I shared a script below that measures the inference speed of parameter matched Transformers and LSTMs, both with the same number of layers. I expected that the Transformer would be faster as the sequence length increases since the Transformer can use teacher forcing for better parallelizability. However, I find that the LSTM is faster. Is this expected? I tested on both A100 and V100 GPUs.
import torch
import torch.nn as nn
import tqdm
ARCHITECTURE = 'transformer'
transformer_dim = 256
lstm_dim = 312
nhead = 4
num_layers = 5
if ARCHITECTURE == 'transformer':
d_model = transformer_dim
encoder_layer = nn.TransformerEncoderLayer(
d_model=transformer_dim,
nhead=nhead,
dim_feedforward=transformer_dim*4,
dropout=0,
batch_first=True
)
model = nn.TransformerEncoder(
encoder_layer=encoder_layer,
num_layers=num_layers
)
elif ARCHITECTURE == 'lstm':
d_model = lstm_dim
model = nn.LSTM(
input_size=lstm_dim,
hidden_size=lstm_dim,
num_layers=num_layers,
batch_first=True,
dropout=0
)
device = 'cuda' if torch.cuda.is_available() else 'cpu'
model = model.to(device)
parameters = sum(p.numel() for p in model.parameters())

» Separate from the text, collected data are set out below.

/-- ROW_COMMIT (R73 to R79): the writer row is discarded by its tag, or as a second copy, or written: its gained
pixels stand in its row and no other row of the store changes, the row is received, the tile sum grows by the row, and
the buffer is open or complete under the tag, its sums of the zones grown by the pixels of the row inside them. A
buffer under an earlier tag gives way to a later one, and one whose tag is out of window to any other; a row whose tag
is unordered with the buffer's is taken with the earlier ones (the model's choice, notes/assumptions/26.md). The
writer takes the oldest row waiting. -/
def Obligations.RowCommitted : Prop :=
  ∀ (s : State) (cfg : Config) (x : Row), s.startup.phase = .running → s.config = some cfg →
    s.ingest.writer = some x → x.tile < 4 →
    let d := (x.tag - s.frame).toNat
    let tile : Fin 4 := Fin.ofNat 4 x.tile
    let b := s.ingest.back
    let inZone (z : Zone) : Prop := z.tile = x.tile ∧ z.firstRow ≤ x.row ∧ x.row ≤ z.lastRow
    let zonePixels (z : Zone) : List Rgb := ((x.gainedPixels cfg.gains).take (z.lastCol + 1)).drop z.firstCol
    ∃ t : State, exec .rowCommit s = .next t ∧ t = { s with ingest := t.ingest } ∧
      (s.ingest.queue = [] → t.ingest.writer = none ∧ t.ingest.queue = [] ∧ t.ingest.pace = s.ingest.pace) ∧
      (∀ y rest, s.ingest.queue = y :: rest →
        t.ingest.writer = some y ∧ t.ingest.queue = rest ∧
          t.ingest.pace = (if rest = [] then .go else s.ingest.pace)) ∧
      ((d = 0 ∨ 32768 ≤ d) →
        t.ingest.back = b ∧
          t.ingest.counts = { s.ingest.counts with stale := min 255 (s.ingest.counts.stale + 1) }) ∧
      (256 ≤ d → d ≤ 32767 →
        t.ingest.back = b ∧
          t.ingest.counts = { s.ingest.counts with outOfWindow := min 255 (s.ingest.counts.outOfWindow + 1) }) ∧
      (1 ≤ d → d ≤ 255 →
        (b.state.tag = some x.tag → x.row ∈ b.received.get tile →
          t.ingest.back = b ∧
            t.ingest.counts = { s.ingest.counts with duplicate := min 255 (s.ingest.counts.duplicate + 1) }) ∧
        (∀ old, b.state.tag = some old → x.tag ≠ old → later x.tag old = false → moreLater 255 old s.frame = false →
          t.ingest.back = b ∧
            t.ingest.counts = { s.ingest.counts with stale := min 255 (s.ingest.counts.stale + 1) }) ∧
        ((b.state = .empty ∨ (b.state.tag = some x.tag ∧ x.row ∉ b.received.get tile)) →
          t.ingest.counts = s.ingest.counts ∧ t.ingest.back.state.tag = some x.tag ∧
            x.row ∈ t.ingest.back.received.get tile ∧
            t.ingest.back.tileSums.get tile =
              Rgb.zip (· + ·) (b.tileSums.get tile) (sumPixels (x.gainedPixels cfg.gains)) ∧
            (∀ k : Fin 4, k ≠ tile → t.ingest.back.tileSums.get k = b.tileSums.get k) ∧
            (∀ (k : Fin 8) (z : Zone), cfg.zones[k.val]? = some z →
              (inZone z →
                t.ingest.back.zoneSums.get k = Rgb.zip (· + ·) (b.zoneSums.get k) (sumPixels (zonePixels z))) ∧
                (¬ inZone z → t.ingest.back.zoneSums.get k = b.zoneSums.get k)) ∧
            (t.ingest.back.state = .complete x.tag ↔
              ∀ k < cfg.tiles, ∀ row < 64, row ∈ t.ingest.back.received.get (Fin.ofNat 4 k)) ∧
            (PixelStore.wf b.store = true →
              readCell blackRow t.ingest.back.store (64 * x.tile + x.row) = x.gainedPixels cfg.gains ∧
                ∀ a, a ≠ 64 * x.tile + x.row →
                  readCell blackRow t.ingest.back.store a = readCell blackRow b.store a)) ∧
        (∀ old, b.state.tag = some old →
          (later x.tag old = true ∨ (x.tag ≠ old ∧ moreLater 255 old s.frame = true)) →
          t.ingest.counts = { s.ingest.counts with superseded := min 255 (s.ingest.counts.superseded + 1) } ∧
            t.ingest.back.state.tag = some x.tag ∧ t.ingest.back.received.get tile = [x.row] ∧
            t.ingest.back.tileSums.get tile =
              Rgb.zip (· + ·) Rgb.black (sumPixels (x.gainedPixels cfg.gains)) ∧
            ∀ (k : Fin 8) (z : Zone), cfg.zones[k.val]? = some z →
              (inZone z →
                t.ingest.back.zoneSums.get k = Rgb.zip (· + ·) Rgb.black (sumPixels (zonePixels z))) ∧
                (¬ inZone z → t.ingest.back.zoneSums.get k = Rgb.black)))

/-- FRAME_EDGE (R71, R84 to R89): the rows waiting that are stale or out of window are flushed; a buffer complete for
the number of the edge becomes the front, its figures are published and the run is cleared; otherwise the front is
repeated and counted, a buffer for a later frame kept and any other given up as missed. WALL_HELD (R88): the condition
is raised where the repeat run exceeds the hold limit at an edge that does not swap. WALL_HELD acts when that part is
due at the edge to come (the model's choice, notes/assumptions/6.md). -/
def Obligations.FlipAtEdge : Prop :=
  (∀ (s : State) (pins : BitVec 8) (r : TimerRun) (cfg : Config), s.startup.phase = .running →
    s.timer.run = some r → s.config = some cfg →
    let f := r.nextNumber
    let b := s.ingest.back
    let run := min 65535 (s.wall.repeatRun + 1)
    ∃ t : State, exec (.frameEdge pins) s = .next t ∧
      t.ingest.queue =
        s.ingest.queue.filter (fun x => decide (1 ≤ (x.tag - f).toNat) && decide ((x.tag - f).toNat ≤ 255)) ∧
      t.ingest.writer = s.ingest.writer ∧
      (b.state = .complete f →
        t.wall.front = b.store ∧ t.ingest.back = BackBuffer.cleared s.wall.front ∧ t.wall.repeatRun = 0 ∧
          t.wall.held = false ∧ t.wall.repeats = s.wall.repeats ∧ t.wall.missed = s.wall.missed ∧
          t.wall.figures.last = b.figures cfg ∧ t.wall.figures.previous = s.wall.figures.last) ∧
      (b.state ≠ .complete f →
        t.wall.front = s.wall.front ∧ t.wall.repeatRun = run ∧ t.wall.repeats = min 255 (s.wall.repeats + 1) ∧
          t.wall.held = (s.wall.held || decide (cfg.holdLimit < run)) ∧
          t.wall.figures.last = s.wall.figures.last ∧ t.wall.figures.previous = s.wall.figures.last ∧
          ((b.state = .empty ∨ ∃ x, b.state.tag = some x ∧ later x f = true) →
            t.ingest.back = b ∧ t.wall.missed = s.wall.missed) ∧
          (∀ x, b.state.tag = some x → later x f = false →
            t.ingest.back = BackBuffer.cleared b.store ∧ t.wall.missed = min 255 (s.wall.missed + 1)))) ∧
    ∀ (s : State) (r : TimerRun) (cfg : Config), s.startup.phase = .running → s.timer.run = some r →
      s.config = some cfg → s.ingest.back.state ≠ .complete r.nextNumber →
      cfg.holdLimit < min 65535 (s.wall.repeatRun + 1) →
      exec .wallHeld s = .next { s with wall := { s.wall with held := true } }

/-- R90: the slots per frame of every profile of a block that passes its check lie in the set, the largest member not
above the value given, 1 for a value of 0, and the blank is at most 4095. -/
def Obligations.ProfileSlotsClamped : Prop :=
  ∀ (b : List Byte) (c : Config), judgeBlock b = .ok c → ∀ i : Fin 9,
    let m := fieldAt b (90 + 3 * i.val) 1
    let set := [1, 2, 3, 4, 5, 6, 8, 10, 12, 16]
    let p := c.profiles.get i
    p.slots ∈ set ∧ p.blank ≤ 4095 ∧ (m = 0 → p.slots = 1) ∧
      (m ≠ 0 → p.slots ≤ m ∧ ∀ x ∈ set, x ≤ m → x ≤ p.slots)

print(f'{parameters} parameters')
batch_size = 128
sequence_length = 1024
warmup_steps = 50
steps = 1000
log_frequency = 100
print('Warming up')
warmup_steps = tqdm.tqdm(range(warmup_steps))
for i in warmup_steps:
batch = torch.rand((batch_size, sequence_length, d_model), device=device)
out = model(batch)
torch.cuda.synchronize()
print('Finished warming up')
start = torch.cuda.Event(enable_timing=True)
start.record()
steps = tqdm.tqdm(range(steps))
for i in steps:
batch = torch.rand((batch_size, sequence_length, d_model), device=device)
out = model(batch)
if i % log_frequency == 0 and i > 0:
end = torch.cuda.Event(enable_timing=True)
end.record()
torch.cuda.synchronize()
elapsed_time_ms = start.elapsed_time(end)
elapsed_time_per_step_ms = elapsed_time_ms / log_frequency
print(f'Elapsed time per step: {elapsed_time_per_step_ms}ms')
start = torch.cuda.Event(enable_timing=True)
start.record()